Thursday, 29 March 2012

Rereading Harry Potter

I just finished rereading the Harry Potter series.  I haven’t touched them since I read the last book in 2007.  I was so upset over the characters being killed and felt like JK Rowling had made the story dark and depressing.  I’ve done that before with novels.  I don’t want to experience the low point so I avoid reading the entire set.

However, I often find I can’t stay away forever.  The memory fades and the good parts come back to me.  I’ve been toying with trying Harry Potter again for almost a year but I honestly didn’t want to go through the emotional pain of losing fictional friends again.  It’s a problem with me and my imagination.  When I find stories I love, then the characters become real to me.  I think about them.  I imagine backstories and extra events for them.  They may be fictional, but like the Velveteen Rabbit, they become Real.

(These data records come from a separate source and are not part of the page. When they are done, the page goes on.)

-- ==== Sys2Proof/Tests/Slice0.lean ====
section
/-! SUPPORT. Tests/Slice0.lean: the spec's worked examples as small theorems, terms that are not well formed, and for every statement a
witness that its hypotheses can hold together. Every expected value comes from the spec's text or from a calculation by hand. -/

namespace Sys2Proof.Tests

open Sys2Proof Sys2Proof.Machine

set_option Elab.async false

/-! ### Small states and values -/

/-- A module whose dictionary answers. -/
def up : State := { chip := { phase := .ready }, dict := { ready := true } }

/-- A request of ring page 0 (role host-admin). -/
def req (opc ix el len : Nat) : Req :=
  { fe := .page 0, opc := BitVec.ofNat 8 opc, tag := 7, index := BitVec.ofNat 16 ix, element := BitVec.ofNat 8 el,
    len := BitVec.ofNat 16 len }

/-- A write by ring page 0. -/
def wr (ix el : Nat) (v : List Byte) : Req := req 2 ix el v.length

/-- A state in which a request with a payload of a length stands at the head of ring page 0. -/
def asked (s : State) (len : Nat) : State :=
  { s with dict := { s.dict with ready := true, pages := [(0, { enable := true, drqTail := msgUnits len })] } }

/-- Bytes from numbers of bytes each: (width, value). -/
def pack (l : List (Nat × Nat)) : List Byte := l.flatMap fun p => toLE p.1 p.2

/-- A slot at a phase with a rectangle of one block. -/
def den1 (p : DenPhase) : Den := { phase := p, rect := { bc := 0, br := 0, w := 1, h := 1 } }

/-- A module with one den in slot 3. -/
def withDen (d : Den) : State := { up with dens := [(3, d)] }

/-- The SHA-256 of the image below with its DIGEST field at zero, as a little-endian number. -/
def img1Digest : Nat := 0xc874dad0475d81be530874583aa6ef7946eb7c6b83b97897ac706cd720d14392

/-- An image of one shape of one block, whose tiles share one empty stream (R400). -/
def img1 : List Byte :=
  pack [(2, 1), (2, 0), (4, 0), (8, 356), (32, img1Digest), (4, 256), (2, 1), (2, 0), (4, 288), (4, 1), (4, 292), (4, 0), (4, 0), (4, 0),
    (2, 0), (174, 0), (1, 1), (1, 0), (2, 0), (1, 1), (1, 1), (1, 255), (25, 0), (4, 0), (64, 0)]

/-- A command in flight. -/
def cmdOf (op a1 a2 : Nat) : DenCmd := { op := op, fen := false, fence := 0, fval := 0, a1 := a1, a2 := a2 }

/-- A module with a slot 3 at a phase and with a command in flight. -/
def cmdAt (p : DenPhase) (op a1 a2 : Nat) : State := withDen { den1 p with cmd := some (cmdOf op a1 a2) }

/-- The same with every well in service. -/
def onWells (s : State) : State :=
  { s with dict := { s.dict with regs := (List.range 16).map fun w => (elemKey (0x300 + w) 0, 1) } }

/-- A module of endpoint 5 whose link 31 is up, with a live pair of job 7 and peer 9. -/
def net : State :=
  { up with
    dict := { ready := true, regs := [(elemKey 0x101F 0, 2), (elemKey 0x1100 0, 5)] },
    fab := { jobs := [{ id := 7, compat := false }], members := [{ job := 7, peer := 9, digest := 0 }],
             keys := [{ job := 7, peer := 9, live := true, known := true, inc := 3, gen := 1 }],
             routes := [(0, some { plink := 31, links := 0x80000000, value := 0, mask := 0, via := 0 })], nextGen := 2 } }

/-- A frame of peer 9 for endpoint 5 in job 7, as it comes by link 31. -/
def frm (dinc pn : Nat) (m : Msg) : Frame :=
  { dmac := macOf 5 31, smac := macOf 9 0, etype := 0x88b5, hdr := mkHdr (expressKind m.kind) 1 5 9 7 3 dinc pn m, payload := m.payload }

/-- The same module with a frame before an engine of link 31. -/
def netRx (m : Msg) : State := net.modLink 31 fun x => { x with rx := [frm 0 1 m] }

/-- The modulus of an RSA-3072 key. -/
def rsaModulus : List Byte :=
  toBE 32 0xb1c9ba7841ea813e25874a6fc249aa5021ea1fe49dd50d52e364e8a5beb8a66a ++
  toBE 32 0xbf06eea58598342156fda55c42fe999c59fcafe6cccc3d360630540bf7a92a2a ++
  toBE 32 0x7a13647830b9c77babe8465c44cf3e1817f9203c444dd3c06587581137b94c02 ++
  toBE 32 0xe913cec9068773a550a191c4f26492a52ef78055bf15f717c506480b18de768a ++
  toBE 32 0x9e7c08f4b5865e0c55f913fa3a640af3458934e20c681901a3e7cab7763a6bab ++
  toBE 32 0x8ff8c5171d1a13cdaae7a27589449ff610835228b1e84fd8adca68bbdb0f88ed ++
  toBE 32 0x3327619ac15adfc0d0c12be401a05b36b3bb6b7d38de1dedb647ecec749d391f ++
  toBE 32 0x3361ad171ca99fa5c5fcc46841ff32606a4b2e0aa9142160cf1196c84e0289f1 ++
  toBE 32 0x5cc6fe183dc849029c2bbc8bfadf8118782ab6754a9bfbd83342a0f6ef695fc4 ++
  toBE 32 0xe7c9192a5803066cab2a5a663de9b65c115904a193f03df0eab53fb489c76f7a ++
  toBE 32 0x22629fd59987f8274e8ab709fd1e66ea767d3599fdbf7a4de1df6eb869f6b29e ++
  toBE 32 0xc1967fd187d07af43b7e8b8977a6538c29262c4cdb63b7d754511f4d5126c1f9

/-- The SHA-256 of that modulus, as a little-endian number. -/
def rsaDigest : BitVec 256 := 0x5e40db26c0448ce88263d57b44209d9e9fb09e9e3e2b80bbd1796624b2efa18e

/-- The key's signature of a KEYX that begins an agreement (R536). -/
def rsaSig1 : List Byte :=
  toBE 32 0x658e25f578794832c04bb571d791f408fe31a979d006a159f7e70764d832065b ++
  toBE 32 0x00462caa2dbf2501f85e8dd156dab05a368a96f32846ba8db7a2358319655614 ++
  toBE 32 0x7cf205dc6852457cf40a39f3a0b140d7c0553042e1080afa65a71e32400c7a92 ++
  toBE 32 0x727fbf901198c433b7583aad6f816198bf30213d89b3fe4b8a34edf923478af4 ++
  toBE 32 0x57bd9b0b9f1cec0a9abc3187ccc44cfaccf06d225b3b658d33d5eb7acc1a0630 ++
  toBE 32 0x7bc7f11e9f7f7572f9a698140aa46ffed858a379da9e859f1258af39806f1a46 ++
  toBE 32 0x124c01d0e1204234d7f27743c799ecb7d8938808e15955ccc38e8929195add0b ++
  toBE 32 0x8a84857e5354dd758a7f125b065f52a54ca0100a7683a581efc5f5386ff903a8 ++
  toBE 32 0x62c5cfd6da9b1d608ba36aba4e60770908f8b2112708030e39770737dedc5048 ++
  toBE 32 0x0b97df4261ecc96edb27ea29bd43b459e315a3192857bf56f0eb05223dd9e826 ++
  toBE 32 0xd63ae13c394b1eaa051a2fdc5a7f859d0dd30137e4fc85a61e5d084b3e1f9218 ++
  toBE 32 0x2ae0b2282d479db8f680ca4db3a9bc971352a0b072730fbfa08fde373d64c79f

/-- The key's signature of a KEYX that answers one. -/
def rsaSig2 : List Byte :=
  toBE 32 0x7806b0cfa70416080e9f814afd3f680d69a7a151d60bb9a927e00cd567f5080d ++
  toBE 32 0xe990dd7c3f7d88236082b5ba6011a13ac17e5ab63e2dbdca08c85d870967e0aa ++
  toBE 32 0x2a280c51b0c9de58d182456bbd19f9815763fe9e327a1c6b5b3212554cf4fbc1 ++
  toBE 32 0x2c690ba25097da1969fe87f411b5c0657e16a914081c5948f3a5a86aeb66b2af ++
  toBE 32 0x6cff22b07aa5fcd5b2321a5b6d532a41b5c2b536153ac8b6c3ee030d2133ff60 ++
  toBE 32 0x99cc7bd1b8224f093468105b95a4416f2af0ef444e2c63e0810cc55800adfa76 ++
  toBE 32 0x95e61acf6d54cef3c32320516d9b7496e45d80e9a9490dbb6d5a2db44570e5a8 ++
  toBE 32 0xf675b6a29ce818e10db8d6ad1cc95e6e935b02dd40521347fa2fae0bb9ff5072 ++
  toBE 32 0xde562d9387bb3d8a4e3a3dc72b96362fb544808d01279ee0183f8bc1f10f69b9 ++
  toBE 32 0x280fed3f1ab62bfc97fe9021da19d7c4b20733d3015f0ae8e10cfe7077cd926c ++
  toBE 32 0x20198d752b8d397d9558424c2f16ce8df54c9b4e6ba76dc0b1c382d77b23a231 ++
  toBE 32 0x717926c4d4c98adc3e496dad55f8fc7fa2e12c7b2431d7b745d193e5e3fde3d2

/-- A KEYX payload of a step, with that modulus and a signature. -/
def keyxOf (step : Nat) (sig : List Byte) : List Byte :=
  pack [(4, step), (8, 4), (4, 0)] ++ List.replicate 32 2 ++ (4 :: List.replicate 96 0) ++ List.replicate 7 0 ++ rsaModulus ++ sig

/-- A frame as its sender leaves it under the pair key of `net`. -/
def authentic (f : Frame) : Frame := frameSealed f 0

/-- A module with a KEYX under that key before link 31, in a job native or not, with some pairs. -/
def keyxAt (step : Nat) (sig : List Byte) (compat : Bool) (keys : List Pair) : State :=
  let s := netRx { kind := 4, payload := keyxOf step sig }
  { s with fab := { s.fab with
    jobs := [{ id := 7, compat := compat }], keys := keys, members := [{ job := 7, peer := 9, digest := rsaDigest }] } }

/-- A window. -/
def win1 (inbound : Bool) : WinEntry :=
  { inbound := inbound, opened := true, anySrc := false, slot := 3, peer := 9, rwin := 9, rd := true, wr := true, atom := true,
    job := 7, base := 0, len := 65536 }

/-- A running den in slot 3 with one extent over 64 KiB of well 0. -/
def den3 : Den :=
  { den1 .running with extents := [{ vbase := 0, len := 65536, tbase := 0, kind := 1, rd := true, wr := true, atom := true }] }

/-- The module of `net` with that den, window 9 and every well in service. -/
def netDen (inbound : Bool) : State :=
  { net with dens := [(3, den3)], wins := [(9, some (win1 inbound))],
             dict := { net.dict with regs := (onWells up).dict.regs ++ net.dict.regs } }

/-- The same with a frame of peer 9 before an engine of link 31. -/
def netDenRx (m : Msg) : State := (netDen true).modLink 31 fun x => { x with rx := [frm 0 1 m] }

/-- A dictionary request as a message (R448). -/
def msgOf (q : Req) (v : List Byte) : List Byte :=
  pack [(1, q.opc.toNat), (1, 0), (2, 7), (2, q.index.toNat), (1, q.element.toNat), (1, 0), (2, v.length), (6, 0)] ++ v

/-- A state in which a request in a secured session of the host stands first. -/
def told (s : State) (q : Req) (v : List Byte) : State :=
  { s with dict := { s.dict with ready := true, queued := [{ fe := .secured 0, bytes := msgOf q v }] } }

/-- A tile with every scratchpad bank on. -/
def tileOn : Tile := { banks := (List.range 16).map fun b => (b, { mode := .on }) }

/-- A pump descriptor: operation, data kind, types, function, count and words 1 to 7. -/
def descOf (op dkind ety dty func count : Nat) (ws : List Nat) : List Byte :=
  toLE 8 (op + 2 ^ 8 * dkind + 2 ^ 12 * ety + 2 ^ 17 * dty + 2 ^ 24 * func + 2 ^ 32 * count) ++ ws.flatMap fun w => toLE 8 w

/-- Location words of places in the scratchpad, 4 KiB apart. -/
def sp (i : Nat) : Nat := 2 ^ 62 + 4096 * i

/-- A module in whose slot 3 tile 0 runs pump operations. -/
def pumping (p : Pump) : State := { withDen (den1 .running) with tiles := [(0, { tileOn with pump := p })] }

/-- A slip signal. -/
def sig1 (dest : Nat) (came : Dir) (g : WaveSig) : Signal := { dest := dest, came := came, at' := 0, sig := g }

/-- A running den in slot 3 whose wave is given, with given tiles. -/
def waving (w : Wave) (ts : KMap Tile) : State := { withDen { den1 .running with wave := w } with tiles := ts }

/-- A module in whose slot 3 tile 0 can issue a bundle. -/
def issuing (x : Tile) : State := waving {} [(0, { x with banks := tileOn.banks, phase := .running })]

/-- The same with one stored bundle: CTL, ARG and the control word's ADDR and COUNT. -/
def bundling (ctl arg addr cnt : Nat) (x : Tile := {}) : State :=
  issuing { x with istore := [(x.addr, BitVec.ofNat 192 (2 ^ 176 * (2 ^ 13 * ctl + arg) + 2 ^ 96 * (2 ^ 28 * addr + 2 ^ 12 * cnt)))] }

/-! ### The spec's worked examples -/

/-- 00_scope.md: the well under tile (70, 40) is W12; 06_wells_and_pumps.md: tile (66, 3) lies over W8 and has its shaft 50. -/
theorem test_well_under_tile : wellOf (tileAt 70 40) = 12 ∧ wellOf (tileAt 66 3) = 8 ∧ shaftOf (tileAt 66 3) = 50 := by decide

/-- 02_tiles_and_wavefront.md and 05_relay_and_seam.md: K is 46 for a den of 8 × 4 blocks in one half and 196 for the whole chip, where the
skew of a tile of row 3 is c + 3 in the West half and c + 9 in the East half. -/
theorem test_den_span :
    Rect.span { bc := 0, br := 0, w := 8, h := 4 } = 46 ∧ Rect.span { bc := 0, br := 0, w := 32, h := 16 } = 196 ∧
      Rect.skew { bc := 0, br := 0, w := 32, h := 16 } (tileAt 63 3) = 66 ∧
      Rect.skew { bc := 0, br := 0, w := 32, h := 16 } (tileAt 64 3) = 73 := by decide

/-- 03_bundle_stream.md, the matrix tile loop: the whole bundle at 0x015. -/
theorem test_bundle_of_matrix_loop :
    let b := Bundle.of 0x0001_0680_0080_0000_0000_0000_11C4_0010_0000_0000_0000_0000
    b.ctl = 0 ∧ b.arg = 1 ∧ b.pred = none ∧
      b.mSlot = (some .mma, { fmt := 0xA, td := 0, ma := 0, mb := 2, mc := 0, tgt := 0, low := 0 }) ∧
      (match b.aSlot with
        | .op o f => o == .ld && f == { lv := 7, la := 1, sv := 0, sa := 0, linc := 1, sinc := 0 }
        | _ => false) = true := by decide +kernel

/-- The same loop: the LOOP of 0x014, whose control word has ADDR 0x01A and COUNT 1,344. -/
theorem test_control_word_of_matrix_loop :
    let b : Bundle := { Bundle.empty with hdr := 0x6000, v := 0x01_A054_0000 }
    b.ctl = 3 ∧ b.control = true ∧ b.target = 0x01A ∧ b.times = 1344 := by decide

/-- 04_arithmetic.md: the spans of blocks X and Y at TGT 53 (R170): 7 slices and the triangle; 4 slices and all pairs. -/
theorem test_slices_of_closure_blocks : sliceChoice 58 7 28 = (7, true) ∧ sliceChoice 28 7 28 = (4, false) := by decide

/-- The second M slot of that example. -/
theorem test_fp64_slot :
    Bundle.mSlot { Bundle.empty with m := 0x0B_5205_0000 } =
      (some .mmaz, { fmt := 0xD, td := 1, ma := 0x10, mb := 0x14, mc := 0, tgt := 0, low := 0 }) := by decide +kernel

/-- 04_arithmetic.md, an MXFP8 readout with a tie: cell (0, 5) is −4.140625 with no flag; B bytes of kk 2 and 3 are any finite ones. -/
theorem test_mxfp8_cell :
    (matFmt 4).map (fun m =>
        floatCell none (cellProducts m [0x4C, 0x08, 0, 0]
          ((List.range 128).map fun i => if i = 5 then 0xB3 else if i = 37 then 0xB8 else 0x38)
          ((List.range 48).map fun i => if i = 0 then 0x7D else if i = 21 then 0x81 else 0x7F) 0 5) 0) =
      some (0xC0848000, {}) := by decide +kernel

/-- The readout of that cell: in BF16 0xC084 with MNX, in FP32 exactly and with no flag. -/
theorem test_mxfp8_readout :
    readCell 0xA (.float (List.replicate 512 0xC0848000)) 5 = (0xC084, { nx := true }) ∧
      readCell 0xC (.float (List.replicate 512 0xC0848000)) 5 = (0xC0848000, {}) := by decide +kernel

I enjoyed the first six books immensely but I was bracing myself for the seventh book.  I cried again when Sirius died in the fifth and when Dumbledore died in the sixth.  Then came the onslaught.  Hedwig, Mad-Eye, Dobby, Fred, Lupin … each and every one tragic.

But not overwhelmingly so.

Maybe it’s because I knew it was coming, rather than being surprised with them.  The first time I read a book, I almost always rush through because I want to know what happens.  I don’t have the mental space to absorb details because I’m completely swept up in the plot.  I was able to spend more time in the ‘present’ of the book rather than rushing ahead to the next point. 

Maybe it’s because I’m older and I’ve dealt with more.  Things haven’t been easy for the last five years and I now know what it’s like to have to face overwhelming odds and keep fighting anyway.  When The Deathly Hallows came out, Alex had just been diagnosed and my world was in the process of reforming after a complete collapse.  I needed a happy ending, not just for Harry but for everyone. 

Whatever the reason, I see the elegance and determination in Rowling’s work now.  I owe her an apology for lumping her in with dark-minded writers who seem to genuinely enjoy kicking their characters in the teeth while they’re down.  She may have killed off a lot of characters, but I’m now willing to bet each and every one left a mark on her.  If I felt loss from my meager imaginings, she must have felt worse since these are characters she had been working with for over a decade.

Harry Potter can retake his place of pride among the stories on my shelf.  Welcome back, old friends.  It’s good to see you again.